GIVEN INFORMATION:
--- START ---
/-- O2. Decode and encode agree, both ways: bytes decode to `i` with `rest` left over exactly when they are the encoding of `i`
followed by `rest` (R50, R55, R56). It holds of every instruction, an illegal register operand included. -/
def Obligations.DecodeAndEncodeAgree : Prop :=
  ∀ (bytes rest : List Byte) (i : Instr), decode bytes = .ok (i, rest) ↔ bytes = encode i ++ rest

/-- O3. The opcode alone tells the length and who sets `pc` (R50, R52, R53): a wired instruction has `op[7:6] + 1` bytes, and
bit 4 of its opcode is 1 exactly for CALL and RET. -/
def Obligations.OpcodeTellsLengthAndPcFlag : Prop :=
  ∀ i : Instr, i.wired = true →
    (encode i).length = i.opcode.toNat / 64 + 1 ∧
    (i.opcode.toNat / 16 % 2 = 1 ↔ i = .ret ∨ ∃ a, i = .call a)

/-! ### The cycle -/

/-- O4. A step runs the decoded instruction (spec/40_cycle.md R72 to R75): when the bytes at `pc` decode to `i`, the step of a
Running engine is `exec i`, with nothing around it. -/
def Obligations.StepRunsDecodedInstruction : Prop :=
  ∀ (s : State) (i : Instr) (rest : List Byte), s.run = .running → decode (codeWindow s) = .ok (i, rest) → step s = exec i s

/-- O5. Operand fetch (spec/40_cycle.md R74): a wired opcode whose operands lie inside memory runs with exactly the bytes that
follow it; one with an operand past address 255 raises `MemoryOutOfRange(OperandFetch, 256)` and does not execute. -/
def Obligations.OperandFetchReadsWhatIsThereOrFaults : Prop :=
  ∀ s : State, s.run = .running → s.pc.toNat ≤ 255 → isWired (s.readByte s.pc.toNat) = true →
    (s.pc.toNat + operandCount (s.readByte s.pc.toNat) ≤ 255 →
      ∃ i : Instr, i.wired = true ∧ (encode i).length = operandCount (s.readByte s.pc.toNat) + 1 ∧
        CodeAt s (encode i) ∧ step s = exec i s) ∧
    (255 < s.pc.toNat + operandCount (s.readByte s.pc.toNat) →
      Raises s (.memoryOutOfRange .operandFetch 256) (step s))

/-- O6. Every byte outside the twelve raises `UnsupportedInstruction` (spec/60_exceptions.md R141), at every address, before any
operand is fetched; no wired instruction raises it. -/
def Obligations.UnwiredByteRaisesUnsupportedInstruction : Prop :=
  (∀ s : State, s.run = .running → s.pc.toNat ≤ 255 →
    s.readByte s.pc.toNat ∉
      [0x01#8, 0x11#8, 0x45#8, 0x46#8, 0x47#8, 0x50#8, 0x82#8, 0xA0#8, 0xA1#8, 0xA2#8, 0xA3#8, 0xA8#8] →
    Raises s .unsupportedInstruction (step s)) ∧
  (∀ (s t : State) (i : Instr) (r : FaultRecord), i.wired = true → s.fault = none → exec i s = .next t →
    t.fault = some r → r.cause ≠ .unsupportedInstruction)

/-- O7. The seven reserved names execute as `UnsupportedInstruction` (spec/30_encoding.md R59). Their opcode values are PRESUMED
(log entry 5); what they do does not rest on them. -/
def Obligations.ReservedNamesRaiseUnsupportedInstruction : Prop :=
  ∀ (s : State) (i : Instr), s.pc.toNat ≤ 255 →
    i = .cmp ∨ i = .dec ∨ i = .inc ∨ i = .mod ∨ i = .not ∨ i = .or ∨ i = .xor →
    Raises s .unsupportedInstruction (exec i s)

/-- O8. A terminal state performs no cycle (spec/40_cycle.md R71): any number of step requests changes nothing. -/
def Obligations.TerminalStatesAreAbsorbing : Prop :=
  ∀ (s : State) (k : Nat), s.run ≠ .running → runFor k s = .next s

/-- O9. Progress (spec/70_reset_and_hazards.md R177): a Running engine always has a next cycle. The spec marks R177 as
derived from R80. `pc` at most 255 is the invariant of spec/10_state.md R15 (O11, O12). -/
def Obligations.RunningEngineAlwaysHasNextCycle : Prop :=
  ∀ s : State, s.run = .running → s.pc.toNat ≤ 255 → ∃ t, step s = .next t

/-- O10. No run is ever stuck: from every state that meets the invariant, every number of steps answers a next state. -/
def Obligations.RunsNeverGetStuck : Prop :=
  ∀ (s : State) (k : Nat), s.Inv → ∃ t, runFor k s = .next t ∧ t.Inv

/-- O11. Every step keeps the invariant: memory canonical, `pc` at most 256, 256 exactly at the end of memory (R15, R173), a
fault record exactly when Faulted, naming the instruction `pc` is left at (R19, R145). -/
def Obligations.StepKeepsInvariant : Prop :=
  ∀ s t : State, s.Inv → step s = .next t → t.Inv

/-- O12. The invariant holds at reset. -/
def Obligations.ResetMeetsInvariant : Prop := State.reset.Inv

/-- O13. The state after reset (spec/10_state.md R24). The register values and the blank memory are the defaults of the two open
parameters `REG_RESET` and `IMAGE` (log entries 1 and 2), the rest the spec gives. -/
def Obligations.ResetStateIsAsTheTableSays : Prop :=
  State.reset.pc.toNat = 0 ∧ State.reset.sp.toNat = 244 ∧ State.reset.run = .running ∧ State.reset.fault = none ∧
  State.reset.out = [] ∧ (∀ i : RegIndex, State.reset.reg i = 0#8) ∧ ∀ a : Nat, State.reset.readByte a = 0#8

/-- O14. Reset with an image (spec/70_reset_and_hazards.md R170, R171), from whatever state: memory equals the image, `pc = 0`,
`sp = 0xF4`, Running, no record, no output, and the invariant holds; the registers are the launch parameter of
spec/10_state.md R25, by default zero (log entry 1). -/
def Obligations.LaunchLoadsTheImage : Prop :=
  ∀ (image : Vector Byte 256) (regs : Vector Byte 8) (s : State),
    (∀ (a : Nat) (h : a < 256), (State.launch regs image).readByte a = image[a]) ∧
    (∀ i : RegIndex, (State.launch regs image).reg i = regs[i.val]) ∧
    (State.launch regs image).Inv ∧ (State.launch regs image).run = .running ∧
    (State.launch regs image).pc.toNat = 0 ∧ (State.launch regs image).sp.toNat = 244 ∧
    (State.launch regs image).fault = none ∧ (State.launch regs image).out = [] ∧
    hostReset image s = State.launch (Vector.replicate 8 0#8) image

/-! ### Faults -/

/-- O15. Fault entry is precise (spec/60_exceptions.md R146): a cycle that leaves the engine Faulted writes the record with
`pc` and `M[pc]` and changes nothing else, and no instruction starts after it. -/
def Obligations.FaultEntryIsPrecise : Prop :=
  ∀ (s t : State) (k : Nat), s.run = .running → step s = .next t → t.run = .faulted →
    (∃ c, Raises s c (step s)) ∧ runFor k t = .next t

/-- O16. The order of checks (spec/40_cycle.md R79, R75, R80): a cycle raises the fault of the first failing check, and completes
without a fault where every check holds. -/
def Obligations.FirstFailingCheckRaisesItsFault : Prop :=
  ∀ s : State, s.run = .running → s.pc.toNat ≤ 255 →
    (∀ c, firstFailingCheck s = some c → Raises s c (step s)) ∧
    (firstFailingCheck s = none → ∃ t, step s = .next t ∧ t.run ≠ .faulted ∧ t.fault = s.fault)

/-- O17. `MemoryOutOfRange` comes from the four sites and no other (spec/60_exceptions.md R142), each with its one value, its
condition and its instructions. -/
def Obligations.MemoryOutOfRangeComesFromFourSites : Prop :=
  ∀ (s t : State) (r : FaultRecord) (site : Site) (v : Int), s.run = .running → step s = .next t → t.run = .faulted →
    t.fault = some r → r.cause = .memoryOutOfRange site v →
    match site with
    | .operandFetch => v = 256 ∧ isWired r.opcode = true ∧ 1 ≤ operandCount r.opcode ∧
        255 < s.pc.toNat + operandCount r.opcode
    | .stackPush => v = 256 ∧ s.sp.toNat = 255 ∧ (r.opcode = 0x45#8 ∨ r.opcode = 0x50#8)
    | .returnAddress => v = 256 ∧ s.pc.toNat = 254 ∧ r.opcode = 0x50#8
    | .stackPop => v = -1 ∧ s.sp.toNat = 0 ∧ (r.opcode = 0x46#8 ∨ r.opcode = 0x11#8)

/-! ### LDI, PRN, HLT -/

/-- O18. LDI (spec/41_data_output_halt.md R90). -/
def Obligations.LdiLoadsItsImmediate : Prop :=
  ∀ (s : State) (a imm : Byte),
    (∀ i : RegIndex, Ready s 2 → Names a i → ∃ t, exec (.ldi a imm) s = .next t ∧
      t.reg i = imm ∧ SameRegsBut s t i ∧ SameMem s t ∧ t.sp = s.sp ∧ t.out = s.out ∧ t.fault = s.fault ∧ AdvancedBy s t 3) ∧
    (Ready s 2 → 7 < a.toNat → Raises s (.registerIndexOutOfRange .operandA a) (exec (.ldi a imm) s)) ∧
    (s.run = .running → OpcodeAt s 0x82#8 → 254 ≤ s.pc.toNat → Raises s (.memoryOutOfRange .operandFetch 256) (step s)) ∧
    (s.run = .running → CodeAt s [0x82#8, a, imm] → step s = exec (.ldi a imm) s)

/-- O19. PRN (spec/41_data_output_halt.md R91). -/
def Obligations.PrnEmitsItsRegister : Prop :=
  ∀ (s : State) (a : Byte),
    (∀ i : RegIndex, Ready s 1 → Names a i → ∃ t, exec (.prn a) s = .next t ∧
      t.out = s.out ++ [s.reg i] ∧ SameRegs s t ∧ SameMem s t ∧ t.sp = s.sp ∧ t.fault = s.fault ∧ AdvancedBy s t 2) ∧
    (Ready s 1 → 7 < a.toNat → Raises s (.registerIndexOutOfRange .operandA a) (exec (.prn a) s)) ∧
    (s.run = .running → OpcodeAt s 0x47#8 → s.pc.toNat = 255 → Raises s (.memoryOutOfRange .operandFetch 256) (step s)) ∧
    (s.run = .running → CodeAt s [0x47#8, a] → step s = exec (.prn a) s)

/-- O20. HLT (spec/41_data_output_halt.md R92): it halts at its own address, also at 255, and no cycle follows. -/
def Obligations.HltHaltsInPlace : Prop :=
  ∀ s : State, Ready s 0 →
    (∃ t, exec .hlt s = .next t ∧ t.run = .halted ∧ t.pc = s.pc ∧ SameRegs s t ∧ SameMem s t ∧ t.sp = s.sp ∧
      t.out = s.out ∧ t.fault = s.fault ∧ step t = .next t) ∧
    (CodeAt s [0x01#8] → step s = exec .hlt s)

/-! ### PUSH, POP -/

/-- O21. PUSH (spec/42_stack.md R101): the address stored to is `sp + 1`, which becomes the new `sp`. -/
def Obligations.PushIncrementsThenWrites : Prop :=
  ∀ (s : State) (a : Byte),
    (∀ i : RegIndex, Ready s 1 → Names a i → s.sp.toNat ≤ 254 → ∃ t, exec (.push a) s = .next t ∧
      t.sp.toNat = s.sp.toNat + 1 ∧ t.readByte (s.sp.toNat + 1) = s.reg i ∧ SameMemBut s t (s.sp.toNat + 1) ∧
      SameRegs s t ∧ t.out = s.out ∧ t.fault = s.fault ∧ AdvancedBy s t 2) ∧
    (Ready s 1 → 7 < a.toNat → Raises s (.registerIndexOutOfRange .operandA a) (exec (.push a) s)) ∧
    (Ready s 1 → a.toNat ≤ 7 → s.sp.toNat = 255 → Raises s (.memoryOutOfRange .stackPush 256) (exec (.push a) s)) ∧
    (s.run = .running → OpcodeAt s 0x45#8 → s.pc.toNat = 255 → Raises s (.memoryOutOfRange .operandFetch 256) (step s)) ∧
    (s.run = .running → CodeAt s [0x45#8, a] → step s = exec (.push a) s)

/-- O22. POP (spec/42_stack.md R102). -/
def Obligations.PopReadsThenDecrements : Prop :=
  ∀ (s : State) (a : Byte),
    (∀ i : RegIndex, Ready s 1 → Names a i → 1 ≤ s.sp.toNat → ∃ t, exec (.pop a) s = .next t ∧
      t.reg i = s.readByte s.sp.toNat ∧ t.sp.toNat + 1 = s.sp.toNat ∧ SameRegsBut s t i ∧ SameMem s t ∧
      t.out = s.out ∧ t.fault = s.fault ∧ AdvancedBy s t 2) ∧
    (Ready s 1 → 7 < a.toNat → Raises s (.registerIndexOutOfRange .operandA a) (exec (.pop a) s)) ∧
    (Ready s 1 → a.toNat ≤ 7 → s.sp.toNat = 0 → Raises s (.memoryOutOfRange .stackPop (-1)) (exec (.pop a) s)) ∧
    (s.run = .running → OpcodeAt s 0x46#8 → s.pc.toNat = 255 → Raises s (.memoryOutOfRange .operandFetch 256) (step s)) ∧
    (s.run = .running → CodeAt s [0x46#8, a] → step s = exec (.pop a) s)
--- END ---
EXERCISE AIM: Only a number is expected here: the tally of lines above that contain "AdvancedBy". Please write nothing more.

WRITTEN REPLY: 4